Michael Dell, who started a computer business in his college dorm room and turned it into the world's biggest personal computer company, said Thursday that he would step down as chief executive of Dell Inc but would remain chairman.
Kevin Rollins, Dell's president, will become the chief executive and join Dell's board. The change will be effective in July, just after the 20th anniversary of the company's founding.
"This is a recognition of the great job that Kevin has been doing at the company," Michael Dell said in a telephone interview on Thursday. "It creates a positive dynamic for him in the company and with customers."
Michael Dell said that he would continue to spend just as much time at work as he does now, doing largely the same things. While both executives are involved in major decisions, Dell looks a little more at customer issues and technology while Rollins focuses on operations and strategy.
"This is a pretty subtle shift, to tell the truth," Dell said.

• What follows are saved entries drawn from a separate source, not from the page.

-- ==== Sys2Proof/Machine/CmdGround.lean ====
section
/-! DEFINITION. The meanings of the commands: Ground, tampers and debug access (R332 to R353). -/

namespace Sys2Proof.Machine

/-- GROUND_PORT_REQUEST, R335. port: 0 to 15 the buses' tags, 16 key wrap, 17 the witness tag, 18 and 19 verification;
extra: the signature, or the node's UID. -/
def execGroundPortRequest (port : Nat) (data extra : List Nat) (s : State) : Host.Outcome State Fault Refusal :=
  .next (s.rt (s.ifOk (decide (port < 20)) (s.portRequest port data extra)))

/-- MBX_IN_WRITE, R352. -/
def execMbxInWrite (ini : Nat) (v : Word) (s : State) : Host.Outcome State Fault Refusal :=
  .next (s.busWrite ini Rg.GROUND_MBX_IN 4 v)

/-- MBX_OUT_READ, R352. -/
def execMbxOutRead (ini : Nat) (s : State) : Host.Outcome State Fault Refusal :=
  .next (s.busRead ini Rg.GROUND_MBX_OUT 4)

/-- GROUND_KEY_UPDATE, R340. -/
def execGroundKeyUpdate (s : State) : Host.Outcome State Fault Refusal :=
  .next (s.rt s.mbxKeyUpdate)

/-- GROUND_PUBKEY, R333. -/
def execGroundPubkey (slot : Nat) (s : State) : Host.Outcome State Fault Refusal :=
  .next (s.rt (s.mbxPubkey slot))

/-- GROUND_SIGN, R334. slot and msg are what the input words carry. -/
def execGroundSign (slot : Nat) (msg : List Nat) (s : State) : Host.Outcome State Fault Refusal :=
  .next (s.rt (s.mbxSign slot msg))

/-- GROUND_CMAC, R334. slot and msg are what the input words carry. -/
def execGroundCmac (slot : Nat) (msg : List Nat) (s : State) : Host.Outcome State Fault Refusal :=
  .next (s.rt (s.mbxSlotOp 4 slot 7 fun k => some (aesCmac k.aes msg)))

/-- GROUND_AEAD_ENC, R334. head: the nonce of 12 bytes and the additional data; slot, head and msg are what the input words carry. -/
def execGroundAeadEnc (slot : Nat) (head msg : List Nat) (s : State) : Host.Outcome State Fault Refusal :=
  .next (s.rt (s.mbxSlotOp 5 slot 8 fun k => some (gcmSeal k.aes (head.take 12) (head.drop 12) msg)))

/-- GROUND_AEAD_DEC, R334. head: the nonce of 12 bytes and the additional data; slot, head and msg are what the input words carry. -/
def execGroundAeadDec (slot : Nat) (head msg : List Nat) (s : State) : Host.Outcome State Fault Refusal :=
  .next (s.rt (s.mbxSlotOp 6 slot 8 fun k => gcmOpen k.aes (head.take 12) (head.drop 12) msg))

/-- GROUND_RANDOM, R352. -/
def execGroundRandom (n : Nat) (s : State) : Host.Outcome State Fault Refusal :=
  .next (s.rt (s.mbxRandom n))

/-- GROUND_GENERATE, R339. -/
def execGroundGenerate (slot : Nat) (s : State) : Host.Outcome State Fault Refusal :=
  .next (s.rt (s.mbxGenerate slot))

/-- GROUND_COMMAND_DONE, R340. -/
def execGroundCommandDone (s : State) : Host.Outcome State Fault Refusal :=
  .next (s.rt s.mbxDone)

/-- TAMPER, R347. active: the source's level, which the DOOR takes from its input while the module is awake; vioC: the supply
of bank C is present. -/
def execTamper (src : Nat) (active vioC : Bool) (s : State) : Host.Outcome State Fault Refusal :=
  .next (s.ifOk (decide (src < 6)) (s.tamperIn src active vioC))

/-- TAMP_LATCH_CLEAR, R347. -/
def execTampLatchClear (ini : Nat) (v : Word) (s : State) : Host.Outcome State Fault Refusal :=
  .next (s.busWrite ini Rg.TAMP_LATCH 4 v)

/-- DBG_NEW_CHAL, R349. -/
def execDbgNewChal (ini : Nat) (s : State) : Host.Outcome State Fault Refusal :=
  .next (s.busWrite ini Rg.DBG_CMD 4 1)

/-- DBG_REQUEST, R349. -/
def execDbgRequest (ini level : Nat) (s : State) : Host.Outcome State Fault Refusal :=
  .next (s.busWrite ini Rg.DBG_CMD 4 (BitVec.ofNat 32 (2 + level % 4 * 16)))

/-- DBG_END, R349. -/
def execDbgEnd (ini : Nat) (s : State) : Host.Outcome State Fault Refusal :=
  .next (s.busWrite ini Rg.DBG_CMD 4 3)

/-- DBG_CHAL_EXPIRE, R349. -/
def execDbgChalExpire (s : State) : Host.Outcome State Fault Refusal :=
  .next (s.rt s.dbgChalExpire)

/-- DBG_LOCKOUT_END, R349. -/
def execDbgLockoutEnd (s : State) : Host.Outcome State Fault Refusal :=
  .next (s.rt s.dbgLockEnd)

end Sys2Proof.Machine
end

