-- ==== Sys2Proof/Machine/CmdMet.lean ====
section
/-! DEFINITION. The meanings of the commands: feeder metering, Trace and calibration (R189 to R209). -/

namespace Sys2Proof.Machine

/-- MET_WINDOW_END, R192. -/
def execMetWindowEnd (n : Nat) (w : MetWin) (s : State) : Host.Outcome State Fault Refusal :=
  .next (s.rt (s.ifOk (decide (n < 4)) (s.metWindow n w)))

/-- MET_WIN_CNT_READ, R192. -/
def execMetWinCntRead (ini n : Nat) (s : State) : Host.Outcome State Fault Refusal :=
  .next (s.ifOk (decide (n < 4)) (s.busRead ini (Rg.MET_WIN_CNT n) 4))

/-- MET_ENERGY_SAVE, R196. -/
def execMetEnergySave (s : State) : Host.Outcome State Fault Refusal :=
  .next (s.rt (s.energySave false))

/-- TRACE_START, R202. -/
def execTraceStart (ini node : Nat) (s : State) : Host.Outcome State Fault Refusal :=
  .next (s.busWrite ini Rg.TRACE_NODE_SEL 4 (BitVec.ofNat 32 (2 ^ 31 + node % 4096)))

/-- TRACE_DECISION, R203. -/
def execTraceDecision (k : Nat) (s : State) : Host.Outcome State Fault Refusal :=
  .next (s.rt (s.ifOk (decide (k < 64)) (s.traceDecide k)))

/-- CAL_CH_SEL, R206. -/
def execCalChSel (ini : Nat) (v : Word) (s : State) : Host.Outcome State Fault Refusal :=
  .next (s.busWrite ini Rg.CAL_CH_SEL 4 v)

/-- CAL_COMMIT, R206. -/
def execCalCommit (ini : Nat) (s : State) : Host.Outcome State Fault Refusal :=
  .next (s.busWrite ini Rg.CAL_CAL_CMD 4 1)

/-- HARM_WIN_READ, R208. -/
def execHarmWinRead (ini n : Nat) (s : State) : Host.Outcome State Fault Refusal :=
  .next (s.ifOk (decide (n < 4)) (s.busRead ini (Rg.MET_HARM_WIN n) 4))

/-- CAL_COMMIT_DONE, R206. -/
def execCalCommitDone (s : State) : Host.Outcome State Fault Refusal :=
  .next (s.rt s.calDone)

/-- FEEDER_HISTORY_RECORD, R198. -/
def execFeederHistoryRecord (s : State) : Host.Outcome State Fault Refusal :=
  .next (s.app s.feederHistory)

end Sys2Proof.Machine
end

Dell said the move had nothing to do with calls by some corporate reform activists for companies to split the chairman and chief executive jobs. On Tuesday, the Walt Disney Co, under pressure from dissident shareholders, stripped its chief executive, Michael Eisner, of the chairman's title. Dell has not come under this sort of investor pressure.
"The encouraging thing about this, given all the turmoil at Disney, is what a peaceful transition of power this is," said Andrew Neff, an analyst at Bear Stearns. He said that the change was positive for Dell because it reassures investors that Rollins will not leave to become chief executive at some other company.
Rollins said the promotion was not a result of an offer from any other company.
T.R. Reid, a company spokesman, said that Michael Dell had only started to discuss the idea of shifting the chief executive title to Rollins with directors in the last week in advance of a board meeting on Thursday in New York.
Michael Dell is following the lead of several other prominent technology executives who gave up the chief executive spot at their companies. In 1998, Craig Barrett took over as chief executive of Intel from Andrew Grove. And in 2000, Bill Gates handed the chief executive job at Microsoft to Steve Ballmer. Both Grove and Gates remained chairman at their companies.
Rollins, who had been a partner at Bain & Co, a consulting firm, joined Dell in 1996 as the senior vice president for strategy. He became Dell's president in 2001, and his office shares an always-open sliding glass door with that of Michael Dell.
"Michael is very secure and he doesn't feel like he has to have every title," said Steven Milunovich, an analyst with Merrill Lynch. "He and Kevin have complementary skills and they both work together."
Dell, based in Round Rock, Texas, has become the largest and the only consistently profitable company in the personal computer business. It has mastered the business model of selling computers directly to customers who order over the telephone or the Web. It builds computers to order, keeping the cost of its inventory low. This approach makes it possible for the company to offer better service and lower prices.